Your assignment
Print exactly the lines below between the line holding "let t := s.writeToken p e slot key val" and the line holding "(∀ i, i < max", inclusive, and nothing more.

Information provided
-- ==== Sys2Proof/Machine/Atomics.lean ====
section
/-! DEFINITION. Atomics and CAS (R107, R109, R133, R257, R258). -/
namespace Sys2Proof.Machine

/-- Bytes of a width. -/
def Width.size : Width → Nat
  | .w => 4 | .d => 8
/-- The low bytes of a value, sign-extended: how signed atomics compare and how the old value returns. -/
def narrowS (z : Width) (v : Word) : Word := sextBytes (v.toNat % 2 ^ (8 * Width.size z)) (Width.size z)
def narrowU (z : Width) (v : Word) : Word := BitVec.ofNat 64 (v.toNat % 2 ^ (8 * Width.size z))

/-- Replaces bytes at the memory home or the cluster L2, as the scope says (R133), and answers the old bytes. -/
def atomicMem (acc : Access) (size : Nat) (sc : Scope) (f : Nat → Nat) : M Nat := do
  let s ← get
  let core := s.myCore
  let p := s.myPart
  let line := acc.pa / 64
  await (s.farRoom acc.pa)
  let far := match region acc.pa with | .cxl => false | _ => isUncached acc || widerThanClu sc
  let s := s.l1Flush (s.l1Core core line) line p
  if far then
    let s := (s.farSend acc.pa).recall line p
    let old := natOfBytes (s.homeBytes acc.key acc.pa size)
    set (s.homeWriteLine acc.key acc.pa (bytesOfNat size (f old)))
    return old
  else
    let s := s.l2Fill (clusterOf core) acc.key p line true
    let old := natOfBytes ((List.range size).map fun i => byteAt (s.l2Data (clusterOf core) line) (acc.pa % 64 + i))
    set (s.sectorWrite (clusterOf core) line (BitVec.ofNat 512 (f old % 2 ^ (8 * size) * 2 ^ (8 * (acc.pa % 64))))
      (byteMask (acc.pa % 64) size))
    return old

/-- An atomic: checks, the data operands, release, the indivisible change, acquire; the old value returns extended (R257). -/
def atomic (z : Width) (sc : Scope) (d : Reg) (va : Word) (zero : Bool) (data : M (Word → Word)) : M Unit := do
  let size := Width.size z
  let place ← checkAccess .store va size true true
  let f ← data
  let x ← gets State.me
  match place with
  | .table _ => do noSpec 0; trap 0x0A va
  | .scratch _ => pure ()
  | .mem _ => noSpec 0
  await (decide (x.loads < 12) && decide (x.sq.length < 12))
  destG d none
  rel sc
  let g := fun (old : Nat) => (f (BitVec.ofNat 64 old)).toNat % 2 ^ (8 * size)
  let old ← (match place with
    | .scratch off => do
      let s ← get
      let old := (s.core s.myCore).sp.nat off size
      upd fun s => s.modCore s.myCore fun n => { n with sp := n.sp.putNat off size (g old) }
      return old
    | .mem acc => do
      let acc ← steerM acc
      atomicMem acc size sc g
    | .table _ => return 0 : M Nat)
  acq sc
  wrLater d (if zero then BitVec.ofNat 64 old else sextBytes old size) false true

/-- The common form of AMO: operands ga and gb. -/
def amo (z : Width) (sc : Scope) (d a b : Reg) (zero : Bool) (f : Word → Word → Word) : M Unit := do
  sources [a, b]
  let va ← rdG a
  atomic z sc d va zero do
    let v ← rdG b
    return fun old => f old v

def execAmoAdd (z : Width) (sc : Scope) (d a b : Reg) (s : State) : Out := runSyl 0 (amo z sc d a b false (· + ·)) s
def execAmoMin (z : Width) (sc : Scope) (d a b : Reg) (s : State) : Out := runSyl 0 (amo z sc d a b false (fun x y => minW (narrowS z x) (narrowS z y))) s
def execAmoMax (z : Width) (sc : Scope) (d a b : Reg) (s : State) : Out := runSyl 0 (amo z sc d a b false (fun x y => maxW (narrowS z x) (narrowS z y))) s
def execAmoMinu (z : Width) (sc : Scope) (d a b : Reg) (s : State) : Out := runSyl 0 (amo z sc d a b true (fun x y => minuW (narrowU z x) (narrowU z y))) s
def execAmoMaxu (z : Width) (sc : Scope) (d a b : Reg) (s : State) : Out := runSyl 0 (amo z sc d a b true (fun x y => maxuW (narrowU z x) (narrowU z y))) s
def execAmoAnd (z : Width) (sc : Scope) (d a b : Reg) (s : State) : Out := runSyl 0 (amo z sc d a b false (· &&& ·)) s
def execAmoOr (z : Width) (sc : Scope) (d a b : Reg) (s : State) : Out := runSyl 0 (amo z sc d a b false (· ||| ·)) s
def execAmoXor (z : Width) (sc : Scope) (d a b : Reg) (s : State) : Out := runSyl 0 (amo z sc d a b false (· ^^^ ·)) s
def execAmoSwap (z : Width) (sc : Scope) (d a b : Reg) (s : State) : Out := runSyl 0 (amo z sc d a b false (fun _ y => y)) s
/-- CAS (R258): gd is the expected value and takes the old one. -/
def execCas (z : Width) (sc : Scope) (d a b : Reg) (s : State) : Out :=
  runSyl 0 (do
    sources [a, b, d]
    let va ← rdG a
    atomic z sc d va false do
      let v ← rdG b
      let e ← rdG d
      return fun old => if narrowU z old = narrowU z e then v else old) s

end Sys2Proof.Machine
end

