/-- The slots that a launch's initial records take at its first bind (R268). -/
def initSlots (s : State) (l : Nat) : List Nat :=
  let x := s.launch l
  if x.bound then [] else s.freeSlots x.part x.fields.rpool x.fields.rpooln x.fields.ninit
/-- Has a launch the slots for its initial records, or had them: otherwise it is held (R42, R268)? -/
def poolReady (s : State) (l : Nat) : Bool := (s.launch l).bound || decide ((s.launch l).fields.ninit ≤ (s.initSlots l).length)
/-- Binds a launch now, none where no bind is possible: no context, or too few record slots. A launch that still wants
contexts goes behind the launches of its priority (R41: round robin). -/
def tryBind (s : State) (l : Nat) : Option State :=
  let x := s.launch l
  if !s.unheld l then none
  else
    let cs := s.chooseContexts l (x.fields.maxctx - x.ctxs.length)
    if cs.isEmpty then none
    else
      let all := x.ctxs ++ cs
      let slots := s.initSlots l
      if !s.poolReady l then none
      else
        let s := s.modLaunch l fun y => { y with bound := true, ctxs := all }
        let s := cs.foldl (fun t c => t.writeBind l c (bindsetOf all (clusterOf (coreOf c)))) s
        let cores := coreOrder.filter fun k => all.any fun c => coreOf c == k
        let q := s.launchq.filter fun e => e.1 != l
        let s := s.placeRecords l cores slots
        some (if x.fields.maxctx ≤ all.length then s.leaveQueue l
          else { s with launchq := q ++ s.launchq.filter fun e => e.1 == l })

/-- Is no launch ahead of an entry of the launch queue bindable now (R42, R152)? Higher priority goes first, then age. -/
def nextInQueue (s : State) (l : Nat) : Bool :=
  match s.launchq.find? fun e => e.1 == l with
  | none => false
  | some (_, pri) =>
    (s.launchq.filter fun e => decide (pri < e.2)).all (fun e => (s.tryBind e.1).isNone)
      && ((s.launchq.takeWhile fun e => e.1 != l).filter fun e => e.2 == pri).all fun e => (s.tryBind e.1).isNone

/-- The dealer binds a launch from the launch queue, or refuses it at its first bind. At a first bind its idle contexts choose next. -/
def bindLaunch (s : State) (l : Nat) : State :=
  if !s.unheld l || !s.nextInQueue l then s
  else match s.firstChecks l with
    | .error t => t
    | .ok t => match t.tryBind l with
      | none => t
      | some u => if (t.launch l).bound then u else { u with agenda := (u.choosers l).map (.event <| .pickUp ·) ++ u.agenda }

end State

/-! The events. -/

def execLaunchCompletion (l : Nat) (s : State) : Out := runEvent (fun s => if s.launchDone l then s.finishLaunch l else s) s
def execCopyNode (part graph node : Nat) (s : State) : Out := runEvent (·.runCopyNode part graph node) s
def execJobCompletion (part ctr : Nat) (s : State) : Out := runEvent (·.jobEnds part ctr) s
def execDealerBind (l : Nat) (s : State) : Out := runEvent (·.bindLaunch l) s
def execSlotDrainZero (c : Nat) (s : State) : Out := runEvent (·.slotDrained c) s

end Sys2Proof.Machine
end

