/-- R183, R184, R344, R346: a KVAPP takes a tile for each token, and then writes every token and the lists, pages claimed, LENGTH and the run's
marks as one event, as the plan of its appends has them. A token's key and value stand at their places in the page; an append goes to the
last entry while its page has room, is not spliced and not tentative, else to a newly claimed page. -/
def Claims.KeyValueCommits : Prop :=
  (∀ (s : State) (c n : Nat) (d : Cmd), s.startedCmd c 0 n = some d → (s.ctx c).cancel = none → d.word = .kvapp →
    let w : State := { s with cur := c, curK := 0 }
    let p := w.myPart
    let core := w.myCore
    let r := (nth d.ops 0).toNat
    let layer := opBits (nth d.ops 1) 15 0
    let toks := opBits (nth d.ops 1) 22 16
    let ring := (nth d.ops 2).toNat
    (d.prog < toks → w.ringTurn core consumedBy ring d.since = true → (w.ring core ring).occ ≠ 0 →
      GoesOn s c 0 n (w.ringTake core ring) { d with prog := d.prog + 1, ready := decide (toks ≤ d.prog + 1),
                                                     caps := d.caps ++ (w.headTile core ring).flatMap wordsOfRow }) ∧
    (toks ≤ d.prog → ownedElsewhere w r = true → Faults s c 0 n d 0x17) ∧
    (toks ≤ d.prog → ownedElsewhere w r = false →
      (∀ e, w.kvPlan p r layer toks w.myIter = .error e → Faults s c 0 n d e) ∧
      (∀ a, w.kvPlan p r layer toks w.myIter = .ok a → d.taken = [] →
        (∀ l ∈ a.places, ∀ e ∈ l, w.crosses e.1.col = true ∧ w.beatPhase e.1.col = true) →
        let row := fun (i : Nat) => rowOfWords ((d.caps.drop (32 * i)).take 32)
        let heads := w.reqHeads r
        let wrote := a.places.zipIdx.foldl (fun (t : State) tok => tok.1.zipIdx.foldl (fun (t : State) h =>
          t.writeToken p h.1.1 h.1.2 (row (tok.2 * 2 * heads + 2 * h.2)) (row (tok.2 * 2 * heads + 2 * h.2 + 1))) t)
          (w.seePlan p r layer a.used)
        let v := (a.lists.zipIdx.foldl (fun (t : State) e =>
          t.kvWrite p r layer e.2 (t.kvList p r layer e.2).length e.1) wrote).setReqPgused r a.used
        (w.myIter = none → Commits s c 0 n d (if layer = 0 then v.setReqLength r (v.reqLength r + toks) else v)) ∧
        (∀ run j, w.myIter = some (run, j) →
          let u := if v.reqRun r = 0 then (v.setReqCtrBase r (v.reqCtr r)).setReqRun r run else v
          Commits s c 0 n d (u.modRun p run fun q =>
            { q with reqs := if q.reqs.contains r then q.reqs else r :: q.reqs,
                     iters := q.iters.modify j fun i => { i with appended := (r, layer) :: i.appended } }))))) ∧
  (∀ (s : State) (p slot i : Nat) (e : KvEntry) (key val : Row), slot < 64 → i < 128 →
    (∀ x, x < 32768 → encrypted (e.pa + x) = true) →
    let t := s.writeToken p e slot key val
    let reads := fun (off v : Nat) => t.homeBytes (t.keydef p) (e.pa + off) 2 = bytesOfNat 2 v
    reads (8192 * (i / 64) + 128 * (i % 64) + 2 * slot) (rowElem 16 key i) ∧
    reads (16384 + 8192 * (i / 64) + 128 * slot + 2 * (i % 64)) (rowElem 16 val i)) ∧
  (∀ (s : State) (p r l h old b : Nat) (es : List KvEntry) (e : KvEntry),
    (∀ i, i < max old es.length → s.reqRoot r + ((l * s.reqHeads r + h) * s.reqMaxblk r + i) * 16 + 16 ≤ 2 ^ 40 ∧
      ∀ x, x < 16 → encrypted (s.kvAddr r l h i + x) = true) →
    let t := s.kvWrite p r l h old es
    (es[b]? = some e → e.posbase < 2 ^ 32 → e.prov < 2 ^ 16 → e.frontier < 256 → e.col < 4096 → e.page < 2048 → e.run < 2 ^ 24 →
      e.iter < 8 → e.count < 128 → e.first < 64 → e.reserved = false → t.kvEntry p r l h b = e) ∧
    (es.length ≤ b → b < old → (t.kvEntry p r l h b).valid = false)) ∧
  (∀ (desc : Nat → Option (Nat × Nat)) (used : Nat) (es : List KvEntry),
    let fresh : Option (Nat × List KvEntry × KvEntry × Nat) := (desc used).map fun a =>
      let e : KvEntry := { valid := true, posbase := nextPos es, col := a.1, page := a.2, count := 1 }
      (used + 1, es ++ [e], e, 0)
    (∀ l e, es = l ++ [e] →
      (e.first + e.count < 64 → e.spl = false → e.tent = false →
        appendToken desc used es = some (used, l ++ [{ e with count := e.count + 1 }], e, e.first + e.count)) ∧
      ((64 ≤ e.first + e.count ∨ e.spl = true ∨ e.tent = true) → appendToken desc used es = fresh)) ∧
    (es = [] → appendToken desc used es = fresh)) ∧
  ∀ (desc : Nat → Option (Nat × Nat)) (run j width used : Nat) (es : List KvEntry) (l : KvEntry),
    lastCommitted es = some l → l.spl = false → l.first + l.count + j + width ≤ 64 →
    let e : KvEntry := { valid := true, tent := true, run := run, iter := j, posbase := nextPos es + j, col := l.col, page := l.page,
                         first := l.first + l.count + j, count := 1 }
    appendTent desc run j width used es = some (used, insertTent e es, e, l.first + l.count + j)
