-- ==== Sys2Proof/Laws/State.lean ====
section
/-! SUPPORT. What each update of the state leaves and what it sets, one fact each, so that no proof unfolds an update. -/
namespace Sys2Proof.Laws
open Sys2Proof.Machine

/-! setCtx -/
@[simp] theorem setCtx_ctx_same (s : State) (n : Nat) (x : Ctx) : (s.setCtx n x).ctx n = x := assocGet_assocSet_same _ _ _ _
theorem setCtx_ctx_ne (s : State) {n m : Nat} (x : Ctx) (h : m ≠ n) : (s.setCtx n x).ctx m = s.ctx m := assocGet_assocSet_ne _ _ _ h
@[simp] theorem setCtx_setCtx (s : State) (n : Nat) (x y : Ctx) : (s.setCtx n x).setCtx n y = s.setCtx n y := by simp [State.setCtx]
@[simp] theorem setCtx_core (s : State) (n m : Nat) (x : Ctx) : (s.setCtx n x).core m = s.core m := rfl
@[simp] theorem setCtx_cluster (s : State) (n m : Nat) (x : Ctx) : (s.setCtx n x).cluster m = s.cluster m := rfl
@[simp] theorem setCtx_row (s : State) (n m : Nat) (x : Ctx) : (s.setCtx n x).row m = s.row m := rfl
@[simp] theorem setCtx_workRow (s : State) (n m : Nat) (x : Ctx) : (s.setCtx n x).workRow m = s.workRow m := rfl
@[simp] theorem setCtx_col (s : State) (n m : Nat) (x : Ctx) : (s.setCtx n x).col m = s.col m := rfl
@[simp] theorem setCtx_gridRow (s : State) (n m : Nat) (x : Ctx) : (s.setCtx n x).gridRow m = s.gridRow m := rfl
@[simp] theorem setCtx_stack (s : State) (n m : Nat) (x : Ctx) : (s.setCtx n x).stack m = s.stack m := rfl
@[simp] theorem setCtx_zone (s : State) (n m : Nat) (x : Ctx) : (s.setCtx n x).zone m = s.zone m := rfl
@[simp] theorem setCtx_part (s : State) (n m : Nat) (x : Ctx) : (s.setCtx n x).part m = s.part m := rfl
@[simp] theorem setCtx_launch (s : State) (n m : Nat) (x : Ctx) : (s.setCtx n x).launch m = s.launch m := rfl
@[simp] theorem setCtx_graph (s : State) (n p m : Nat) (x : Ctx) : (s.setCtx n x).graph p m = s.graph p m := rfl
@[simp] theorem setCtx_phase (s : State) (n p m : Nat) (x : Ctx) : (s.setCtx n x).phase p m = s.phase p m := rfl
@[simp] theorem setCtx_job (s : State) (n p m : Nat) (x : Ctx) : (s.setCtx n x).job p m = s.job p m := rfl
@[simp] theorem setCtx_mem (s : State) (n : Nat) (x : Ctx) : (s.setCtx n x).mem = s.mem := rfl
@[simp] theorem setCtx_host (s : State) (n : Nat) (x : Ctx) : (s.setCtx n x).host = s.host := rfl
@[simp] theorem setCtx_launchq (s : State) (n : Nat) (x : Ctx) : (s.setCtx n x).launchq = s.launchq := rfl
@[simp] theorem setCtx_timebase (s : State) (n : Nat) (x : Ctx) : (s.setCtx n x).timebase = s.timebase := rfl
@[simp] theorem setCtx_nextLaunch (s : State) (n : Nat) (x : Ctx) : (s.setCtx n x).nextLaunch = s.nextLaunch := rfl
@[simp] theorem setCtx_windows (s : State) (n : Nat) (x : Ctx) : (s.setCtx n x).windows = s.windows := rfl
@[simp] theorem setCtx_hdms (s : State) (n : Nat) (x : Ctx) : (s.setCtx n x).hdms = s.hdms := rfl
@[simp] theorem setCtx_msix (s : State) (n : Nat) (x : Ctx) : (s.setCtx n x).msix = s.msix := rfl
@[simp] theorem setCtx_mgmt (s : State) (n : Nat) (x : Ctx) : (s.setCtx n x).mgmt = s.mgmt := rfl
@[simp] theorem setCtx_pkg (s : State) (n : Nat) (x : Ctx) : (s.setCtx n x).pkg = s.pkg := rfl
@[simp] theorem setCtx_links (s : State) (n : Nat) (x : Ctx) : (s.setCtx n x).links = s.links := rfl
@[simp] theorem setCtx_peers (s : State) (n : Nat) (x : Ctx) : (s.setCtx n x).peers = s.peers := rfl
@[simp] theorem setCtx_agenda (s : State) (n : Nat) (x : Ctx) : (s.setCtx n x).agenda = s.agenda := rfl
@[simp] theorem setCtx_mbxGo (s : State) (n : Nat) (x : Ctx) : (s.setCtx n x).mbxGo = s.mbxGo := rfl
@[simp] theorem setCtx_linkq (s : State) (n : Nat) (x : Ctx) : (s.setCtx n x).linkq = s.linkq := rfl
@[simp] theorem setCtx_sensors (s : State) (n : Nat) (x : Ctx) : (s.setCtx n x).sensors = s.sensors := rfl
@[simp] theorem setCtx_cur (s : State) (n : Nat) (x : Ctx) : (s.setCtx n x).cur = s.cur := rfl
@[simp] theorem setCtx_curK (s : State) (n : Nat) (x : Ctx) : (s.setCtx n x).curK = s.curK := rfl
@[simp] theorem setCtx_raw (s : State) (n : Nat) (x : Ctx) : (s.setCtx n x).raw = s.raw := rfl
@[simp] theorem setCtx_limm (s : State) (n : Nat) (x : Ctx) : (s.setCtx n x).limm = s.limm := rfl
@[simp] theorem setCtx_npc (s : State) (n : Nat) (x : Ctx) : (s.setCtx n x).npc = s.npc := rfl
@[simp] theorem setCtx_mark (s : State) (n : Nat) (x : Ctx) : (s.setCtx n x).mark = s.mark := rfl
@[simp] theorem setCtx_tick (s : State) (n : Nat) (x : Ctx) : (s.setCtx n x).tick = s.tick := rfl
@[simp] theorem setCtx_blockKey (s : State) (n : Nat) (x : Ctx) : (s.setCtx n x).blockKey = s.blockKey := rfl
@[simp] theorem setCtx_keyGen (s : State) (n : Nat) (x : Ctx) : (s.setCtx n x).keyGen = s.keyGen := rfl
@[simp] theorem setCtx_cores (s : State) (n : Nat) (x : Ctx) : (s.setCtx n x).cores = s.cores := rfl
@[simp] theorem setCtx_clusters (s : State) (n : Nat) (x : Ctx) : (s.setCtx n x).clusters = s.clusters := rfl
@[simp] theorem setCtx_rows (s : State) (n : Nat) (x : Ctx) : (s.setCtx n x).rows = s.rows := rfl
@[simp] theorem setCtx_work (s : State) (n : Nat) (x : Ctx) : (s.setCtx n x).work = s.work := rfl
@[simp] theorem setCtx_slotOwn (s : State) (n : Nat) (x : Ctx) : (s.setCtx n x).slotOwn = s.slotOwn := rfl
@[simp] theorem setCtx_cols (s : State) (n : Nat) (x : Ctx) : (s.setCtx n x).cols = s.cols := rfl
@[simp] theorem setCtx_gridRows (s : State) (n : Nat) (x : Ctx) : (s.setCtx n x).gridRows = s.gridRows := rfl
@[simp] theorem setCtx_stks (s : State) (n : Nat) (x : Ctx) : (s.setCtx n x).stks = s.stks := rfl
@[simp] theorem setCtx_zones (s : State) (n : Nat) (x : Ctx) : (s.setCtx n x).zones = s.zones := rfl
@[simp] theorem setCtx_parts (s : State) (n : Nat) (x : Ctx) : (s.setCtx n x).parts = s.parts := rfl
@[simp] theorem setCtx_launches (s : State) (n : Nat) (x : Ctx) : (s.setCtx n x).launches = s.launches := rfl
@[simp] theorem setCtx_graphs (s : State) (n : Nat) (x : Ctx) : (s.setCtx n x).graphs = s.graphs := rfl
@[simp] theorem setCtx_phases (s : State) (n : Nat) (x : Ctx) : (s.setCtx n x).phases = s.phases := rfl
@[simp] theorem setCtx_jobs (s : State) (n : Nat) (x : Ctx) : (s.setCtx n x).jobs = s.jobs := rfl
@[simp] theorem setCtx_nodeWait (s : State) (n : Nat) (x : Ctx) : (s.setCtx n x).nodeWait = s.nodeWait := rfl
@[simp] theorem setCtx_walkCache (s : State) (n : Nat) (x : Ctx) : (s.setCtx n x).walkCache = s.walkCache := rfl
@[simp] theorem setCtx_walkNext (s : State) (n : Nat) (x : Ctx) : (s.setCtx n x).walkNext = s.walkNext := rfl
@[simp] theorem setCtx_mbxCmd (s : State) (n : Nat) (x : Ctx) : (s.setCtx n x).mbxCmd = s.mbxCmd := rfl
@[simp] theorem setCtx_mbxStat (s : State) (n : Nat) (x : Ctx) : (s.setCtx n x).mbxStat = s.mbxStat := rfl
@[simp] theorem setCtx_powerLimit (s : State) (n : Nat) (x : Ctx) : (s.setCtx n x).powerLimit = s.powerLimit := rfl
@[simp] theorem setCtx_powerAt (s : State) (n : Nat) (x : Ctx) : (s.setCtx n x).powerAt = s.powerAt := rfl
@[simp] theorem setCtx_supplyBad (s : State) (n : Nat) (x : Ctx) : (s.setCtx n x).supplyBad = s.supplyBad := rfl
@[simp] theorem setCtx_peerBars (s : State) (n : Nat) (x : Ctx) : (s.setCtx n x).peerBars = s.peerBars := rfl
@[simp] theorem setCtx_hdmData (s : State) (n : Nat) (x : Ctx) : (s.setCtx n x).hdmData = s.hdmData := rfl
@[simp] theorem setCtx_farData (s : State) (n : Nat) (x : Ctx) : (s.setCtx n x).farData = s.farData := rfl
@[simp] theorem setCtx_booted (s : State) (n : Nat) (x : Ctx) : (s.setCtx n x).booted = s.booted := rfl
@[simp] theorem setCtx_farDown (s : State) (n : Nat) (x : Ctx) : (s.setCtx n x).farDown = s.farDown := rfl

Answer box
    let t := s.writeToken p e slot key val
    let reads := fun (off v : Nat) => t.homeBytes (t.keydef p) (e.pa + off) 2 = bytesOfNat 2 v
    reads (8192 * (i / 64) + 128 * (i % 64) + 2 * slot) (rowElem 16 key i) ∧
    reads (16384 + 8192 * (i / 64) + 128 * slot + 2 * (i % 64)) (rowElem 16 val i)) ∧
  (∀ (s : State) (p r l h old b : Nat) (es : List KvEntry) (e : KvEntry),
    (∀ i, i < max old es.length → s.reqRoot r + ((l * s.reqHeads r + h) * s.reqMaxblk r + i) * 16 + 16 ≤ 2 ^ 40 ∧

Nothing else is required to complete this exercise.